-- Opening Marker --
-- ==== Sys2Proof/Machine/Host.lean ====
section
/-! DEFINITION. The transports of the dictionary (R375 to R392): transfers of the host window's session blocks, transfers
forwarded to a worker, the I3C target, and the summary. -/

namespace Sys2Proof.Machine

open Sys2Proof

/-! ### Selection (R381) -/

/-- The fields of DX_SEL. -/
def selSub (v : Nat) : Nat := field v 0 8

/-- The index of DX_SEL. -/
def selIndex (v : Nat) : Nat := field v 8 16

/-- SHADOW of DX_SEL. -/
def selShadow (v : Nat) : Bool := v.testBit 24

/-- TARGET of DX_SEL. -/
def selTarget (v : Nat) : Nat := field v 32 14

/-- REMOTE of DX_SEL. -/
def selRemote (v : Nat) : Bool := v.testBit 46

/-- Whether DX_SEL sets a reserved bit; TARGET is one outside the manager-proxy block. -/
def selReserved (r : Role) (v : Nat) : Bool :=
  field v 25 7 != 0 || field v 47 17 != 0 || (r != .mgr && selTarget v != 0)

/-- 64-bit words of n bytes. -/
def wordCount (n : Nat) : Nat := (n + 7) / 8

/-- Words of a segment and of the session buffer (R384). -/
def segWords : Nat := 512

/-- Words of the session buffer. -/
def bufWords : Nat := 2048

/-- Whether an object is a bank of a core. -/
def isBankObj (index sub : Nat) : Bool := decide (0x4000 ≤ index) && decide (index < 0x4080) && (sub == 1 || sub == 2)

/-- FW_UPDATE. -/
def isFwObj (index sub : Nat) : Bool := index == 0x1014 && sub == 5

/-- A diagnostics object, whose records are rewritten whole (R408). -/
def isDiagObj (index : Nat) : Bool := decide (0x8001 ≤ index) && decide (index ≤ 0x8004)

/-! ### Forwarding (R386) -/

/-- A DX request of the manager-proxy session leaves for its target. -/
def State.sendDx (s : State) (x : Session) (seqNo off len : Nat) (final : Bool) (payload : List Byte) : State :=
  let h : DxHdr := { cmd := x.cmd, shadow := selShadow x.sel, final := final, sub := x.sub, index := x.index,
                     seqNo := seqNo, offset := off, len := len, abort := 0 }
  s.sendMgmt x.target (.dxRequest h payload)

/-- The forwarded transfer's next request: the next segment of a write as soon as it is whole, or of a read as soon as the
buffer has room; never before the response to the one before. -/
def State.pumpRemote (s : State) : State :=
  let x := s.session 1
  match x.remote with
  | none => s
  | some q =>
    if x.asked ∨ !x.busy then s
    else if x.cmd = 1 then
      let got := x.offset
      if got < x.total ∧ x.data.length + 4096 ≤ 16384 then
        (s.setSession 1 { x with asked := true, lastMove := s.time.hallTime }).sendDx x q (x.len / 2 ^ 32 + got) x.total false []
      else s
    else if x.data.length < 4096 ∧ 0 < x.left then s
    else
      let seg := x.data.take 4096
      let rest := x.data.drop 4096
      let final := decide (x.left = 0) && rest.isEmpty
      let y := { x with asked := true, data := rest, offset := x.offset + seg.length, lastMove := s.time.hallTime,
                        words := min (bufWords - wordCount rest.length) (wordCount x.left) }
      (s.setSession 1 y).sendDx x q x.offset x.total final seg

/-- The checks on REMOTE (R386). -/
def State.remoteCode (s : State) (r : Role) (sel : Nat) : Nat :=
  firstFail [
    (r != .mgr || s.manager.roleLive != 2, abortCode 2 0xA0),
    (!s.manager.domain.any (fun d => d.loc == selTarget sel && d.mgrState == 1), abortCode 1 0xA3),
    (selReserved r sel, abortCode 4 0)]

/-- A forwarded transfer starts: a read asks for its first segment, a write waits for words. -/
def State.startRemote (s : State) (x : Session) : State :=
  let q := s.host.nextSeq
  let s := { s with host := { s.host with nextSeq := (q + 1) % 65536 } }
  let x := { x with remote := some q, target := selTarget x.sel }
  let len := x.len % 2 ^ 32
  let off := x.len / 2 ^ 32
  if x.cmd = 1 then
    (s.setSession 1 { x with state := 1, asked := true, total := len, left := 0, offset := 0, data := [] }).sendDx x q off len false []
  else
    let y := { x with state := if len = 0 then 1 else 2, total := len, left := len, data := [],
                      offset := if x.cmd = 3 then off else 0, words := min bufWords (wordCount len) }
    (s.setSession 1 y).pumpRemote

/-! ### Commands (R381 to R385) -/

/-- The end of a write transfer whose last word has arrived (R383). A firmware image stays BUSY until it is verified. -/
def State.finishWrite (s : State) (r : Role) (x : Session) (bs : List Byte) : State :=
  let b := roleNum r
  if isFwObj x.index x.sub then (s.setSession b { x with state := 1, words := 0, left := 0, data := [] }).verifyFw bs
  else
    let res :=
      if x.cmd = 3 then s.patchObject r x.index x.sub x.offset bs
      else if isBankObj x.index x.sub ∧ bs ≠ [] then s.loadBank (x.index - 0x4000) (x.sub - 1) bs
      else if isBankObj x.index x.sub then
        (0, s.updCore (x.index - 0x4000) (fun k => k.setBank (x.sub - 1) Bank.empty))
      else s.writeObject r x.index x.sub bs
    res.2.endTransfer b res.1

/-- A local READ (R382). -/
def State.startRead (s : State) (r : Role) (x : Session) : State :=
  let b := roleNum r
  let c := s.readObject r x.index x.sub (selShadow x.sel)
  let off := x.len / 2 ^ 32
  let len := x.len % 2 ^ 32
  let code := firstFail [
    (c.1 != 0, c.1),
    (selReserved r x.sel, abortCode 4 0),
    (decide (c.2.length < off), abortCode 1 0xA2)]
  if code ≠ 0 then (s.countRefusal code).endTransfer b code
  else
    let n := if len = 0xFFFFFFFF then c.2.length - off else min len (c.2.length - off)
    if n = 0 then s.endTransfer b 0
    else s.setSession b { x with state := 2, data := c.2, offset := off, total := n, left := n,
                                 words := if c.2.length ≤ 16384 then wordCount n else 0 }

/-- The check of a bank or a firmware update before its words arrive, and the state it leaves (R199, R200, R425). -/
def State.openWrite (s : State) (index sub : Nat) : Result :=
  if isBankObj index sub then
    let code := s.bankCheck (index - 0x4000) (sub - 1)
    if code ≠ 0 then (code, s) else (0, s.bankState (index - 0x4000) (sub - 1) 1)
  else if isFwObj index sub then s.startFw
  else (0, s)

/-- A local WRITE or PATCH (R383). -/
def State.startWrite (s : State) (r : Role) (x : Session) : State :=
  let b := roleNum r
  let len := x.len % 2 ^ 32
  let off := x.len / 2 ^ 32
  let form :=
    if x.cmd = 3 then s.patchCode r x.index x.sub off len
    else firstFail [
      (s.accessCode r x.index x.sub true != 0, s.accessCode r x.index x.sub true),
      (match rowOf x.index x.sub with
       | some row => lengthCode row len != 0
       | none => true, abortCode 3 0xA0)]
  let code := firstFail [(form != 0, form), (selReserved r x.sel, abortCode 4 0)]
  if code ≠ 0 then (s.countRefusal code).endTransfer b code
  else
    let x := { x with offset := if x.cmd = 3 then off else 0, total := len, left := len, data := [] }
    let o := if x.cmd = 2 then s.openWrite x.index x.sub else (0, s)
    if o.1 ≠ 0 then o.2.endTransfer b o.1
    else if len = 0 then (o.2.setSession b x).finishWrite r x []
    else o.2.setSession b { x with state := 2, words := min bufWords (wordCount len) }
-- Closing Marker --
- [About this exercise]: Out of the preceding entries, pull each line that contains the word "isBankObj".

- [Task solution]:
def isBankObj (index sub : Nat) : Bool := decide (0x4000 ≤ index) && decide (index < 0x4080) && (sub == 1 || sub == 2)
      else if isBankObj x.index x.sub ∧ bs ≠ [] then s.loadBank (x.index - 0x4000) (x.sub - 1) bs
      else if isBankObj x.index x.sub then
  if isBankObj index sub then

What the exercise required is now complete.